→ **THE PROBLEM**
Find the string "command" in the data, then copy every line where it is found.

→ **RECORDS TO USE**
-------------------------
-- ==== Sys2Proof/Laws/Ops.lean ====
section
/-! SUPPORT. What each shared operation can do, said once: the transfers, the payload, and the order of work
of a command. -/

namespace Sys2Proof.Machine

/-! ## Transfers -/

/-- Everything `SinkPut(b)` can do (20_memory.md R52, 70 R292, R306, 10_state.md R39). -/
theorem Packer.sinkPut_cases (b : Byte) (p : Packer) :
    p.cut = some 0 ∧ p.sinkPut b = .halted .rst p ∨
    p.cut ≠ some 0 ∧ ∃ o,
      (p.answers.next = (.never, o) ∧ p.sinkPut b = .halted .silent p ∨
      p.answers.next = (.fail, o) ∧ p.sinkPut b = .halted .io { p with answers := o } ∨
      p.answers.next = (.ok, o) ∧ p.count + 1 < 2 ^ p.params.cntW ∧
        p.sinkPut b = .done () (p.accept b o) ∨
      p.answers.next = (.ok, o) ∧ ¬ p.count + 1 < 2 ^ p.params.cntW ∧
        p.sinkPut b = .halted .overflow p) := by
  unfold Packer.sinkPut
  by_cases hc : p.cut = some 0
  · simp [hc]
  · rcases hn : p.answers.next with ⟨a, o⟩
    refine .inr ⟨hc, o, ?_⟩
    cases a <;> by_cases hr : p.count + 1 < 2 ^ p.params.cntW <;> simp [hc, hr]

/-- Everything `SrcGet()` can do (20_memory.md R55, 70 R292, R306, 10_state.md R39). -/
theorem Unpacker.srcGet_cases (q : Unpacker) :
    q.cut = some 0 ∧ q.srcGet = .halted .rst q ∨
    q.cut ≠ some 0 ∧ ∃ o,
      (q.answers.next = (.never, o) ∧ q.srcGet = .halted .silent q ∨
      (q.answers.next = (.fail, o) ∨ q.answers.next = (.ok, o) ∧ q.source = []) ∧
        q.srcGet = .halted .io { q with answers := o } ∨
      ∃ b rest, q.answers.next = (.ok, o) ∧ q.source = b :: rest ∧
        (q.count + 1 < 2 ^ q.params.cntW ∧ q.srcGet = .done b (q.deliver b rest o) ∨
        ¬ q.count + 1 < 2 ^ q.params.cntW ∧ q.srcGet = .halted .overflow q)) := by
  unfold Unpacker.srcGet
  by_cases hc : q.cut = some 0
  · simp [hc]
  · rcases hn : q.answers.next with ⟨a, o⟩
    refine .inr ⟨hc, o, ?_⟩
    cases a <;> cases hs : q.source <;> by_cases hr : q.count + 1 < 2 ^ q.params.cntW <;>
      simp [hc, hr]

/-! ## The payload -/

theorem Packer.takePayload_enough {len : Nat} {p : Packer} (h : len ≤ p.payload.length) :
    p.takePayload len =
      some (p.payload.take len, { p with payload := p.payload.drop len }) := by
  simp [Packer.takePayload, h]

theorem Packer.takePayload_missing {len : Nat} {p : Packer} (h : p.payload.length < len) :
    p.takePayload len = none := by
  simp [Packer.takePayload, Nat.not_le.mpr h]

/-! ## The order of work (30_encoding.md R103) -/

section
variable {len : Nat} {legal : Bool} {body : List Byte → Packer → Run Packer (BitVec 64)}
  {rbody : Unpacker → Run Unpacker (BitVec 64 × List Byte)} {s t : State}

theorem packerRun_enough (h : len ≤ s.w.payload.length) :
    packerRun len legal body s =
      packerWork legal (body (s.w.payload.take len))
        { s.w with payload := s.w.payload.drop len } s := by
  simp [packerRun, Packer.takePayload_enough h]

theorem packerRun_missing (h : s.w.payload.length < len) (hc : s.w.cut = none) :
    packerRun len legal body s = .fault .payloadMissing := by
  simp [packerRun, Packer.takePayload_missing h, hc]

theorem packerRun_missing_cut {k : Nat} (h : s.w.payload.length < len) (hc : s.w.cut = some k) :
    packerRun len legal body s =
      .next { s with w := ({ s.w with payload := [] } : Packer).reset } := by
  simp [packerRun, Packer.takePayload_missing h, hc]

theorem packerWork_illegal {b : Packer → Run Packer (BitVec 64)} {p : Packer} :
    packerWork false b p s = .next { s with w := p.raise .errValidation } := by
  simp [packerWork]

theorem packerWork_unusable {b : Packer → Run Packer (BitVec 64)} {p : Packer}
    (h : p.usable = false) :
    packerWork true b p s = .next { s with w := p.raise .errState } := by
  simp [packerWork, h]

theorem packerWork_usable {b : Packer → Run Packer (BitVec 64)} {p : Packer}
    (h : p.usable = true) : packerWork true b p s = finishPacker (b p) s := by
  simp [packerWork, h]

theorem unpackerRun_illegal :
    unpackerRun false rbody s = .next { s with r := s.r.raise .errValidation } := by
  simp [unpackerRun]

theorem unpackerRun_unusable (h : s.r.usable = false) :
    unpackerRun true rbody s = .next { s with r := s.r.raise .errState } := by
  simp [unpackerRun, h]

theorem unpackerRun_usable (h : s.r.usable = true) :
    unpackerRun true rbody s = finishUnpacker (rbody s.r) s := by
  simp [unpackerRun, h]

/-- A next state after steps 5 and 6 comes from a return, an ERR_IO or a reset. -/
theorem finishPacker_next {x : Run Packer (BitVec 64)} (h : finishPacker x s = .next t) :
    (∃ v p, x = .done v p ∧ t = { s with w := p.respond ⟨.ok, v, []⟩ }) ∨
    (∃ p, x = .halted .io p ∧ t = { s with w := p.raise .errIo }) ∨
    ∃ p, x = .halted .rst p ∧ t = { s with w := p.reset } := by
  unfold finishPacker at h
  split at h <;> cases h
  · exact .inl ⟨_, _, rfl, rfl⟩
  · exact .inr (.inl ⟨_, rfl, rfl⟩)
  · exact .inr (.inr ⟨_, rfl, rfl⟩)

/-- A next state after steps 5 and 6 comes from a return, an ERR_IO or a reset. -/
theorem finishUnpacker_next {x : Run Unpacker (BitVec 64 × List Byte)}
    (h : finishUnpacker x s = .next t) :
    (∃ v q, x = .done v q ∧ t = { s with r := q.respond ⟨.ok, v.1, v.2⟩ }) ∨
    (∃ q, x = .halted .io q ∧ t = { s with r := q.raise .errIo }) ∨
    ∃ q, x = .halted .rst q ∧ t = { s with r := q.reset } := by
  unfold finishUnpacker at h
  split at h <;> cases h
  · exact .inl ⟨_, _, rfl, rfl⟩
  · exact .inr (.inl ⟨_, rfl, rfl⟩)
  · exact .inr (.inr ⟨_, rfl, rfl⟩)

/-- Everything a `PACKER` command can do that has a next state. -/
theorem packerRun_next (h : packerRun len legal body s = .next t) :
    (s.w.payload.length < len ∧ s.w.cut.isSome = true ∧
      t = { s with w := ({ s.w with payload := [] } : Packer).reset }) ∨
    len ≤ s.w.payload.length ∧ ∃ p, p = { s.w with payload := s.w.payload.drop len } ∧
      (legal = false ∧ t = { s with w := p.raise .errValidation } ∨
      legal = true ∧ p.usable = false ∧ t = { s with w := p.raise .errState } ∨
      legal = true ∧ p.usable = true ∧
        finishPacker (body (s.w.payload.take len) p) s = .next t) := by
  rcases Nat.lt_or_ge s.w.payload.length len with hl | hl
  · cases hc : s.w.cut with
    | none => rw [packerRun_missing hl hc] at h; cases h
    | some k => rw [packerRun_missing_cut hl hc] at h; cases h; exact .inl ⟨hl, by simp, rfl⟩
  · refine .inr ⟨hl, _, rfl, ?_⟩
    rw [packerRun_enough hl] at h
    cases legal with
    | false => rw [packerWork_illegal] at h; cases h; exact .inl ⟨rfl, rfl⟩
    | true =>
      refine .inr ?_
      cases hu : ({ s.w with payload := s.w.payload.drop len } : Packer).usable with
      | false => rw [packerWork_unusable hu] at h; cases h; exact .inl ⟨rfl, rfl, rfl⟩
      | true => rw [packerWork_usable hu] at h; exact .inr ⟨rfl, rfl, h⟩

/-- Everything an `UNPACKER` command can do that has a next state. -/
theorem unpackerRun_next (h : unpackerRun legal rbody s = .next t) :
    legal = false ∧ t = { s with r := s.r.raise .errValidation } ∨
    legal = true ∧ s.r.usable = false ∧ t = { s with r := s.r.raise .errState } ∨
    legal = true ∧ s.r.usable = true ∧ finishUnpacker (rbody s.r) s = .next t := by
  cases legal with
  | false => rw [unpackerRun_illegal] at h; cases h; exact .inl ⟨rfl, rfl⟩
  | true =>
    refine .inr ?_
    cases hu : s.r.usable with
    | false => rw [unpackerRun_unusable hu] at h; cases h; exact .inl ⟨rfl, rfl, rfl⟩
    | true => rw [unpackerRun_usable hu] at h; exact .inr ⟨rfl, rfl, h⟩

end

end Sys2Proof.Machine
end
-------------------------
→ **EXERCISE OUTPUT**
of a command. -/
/-- Everything a `PACKER` command can do that has a next state. -/
/-- Everything an `UNPACKER` command can do that has a next state. -/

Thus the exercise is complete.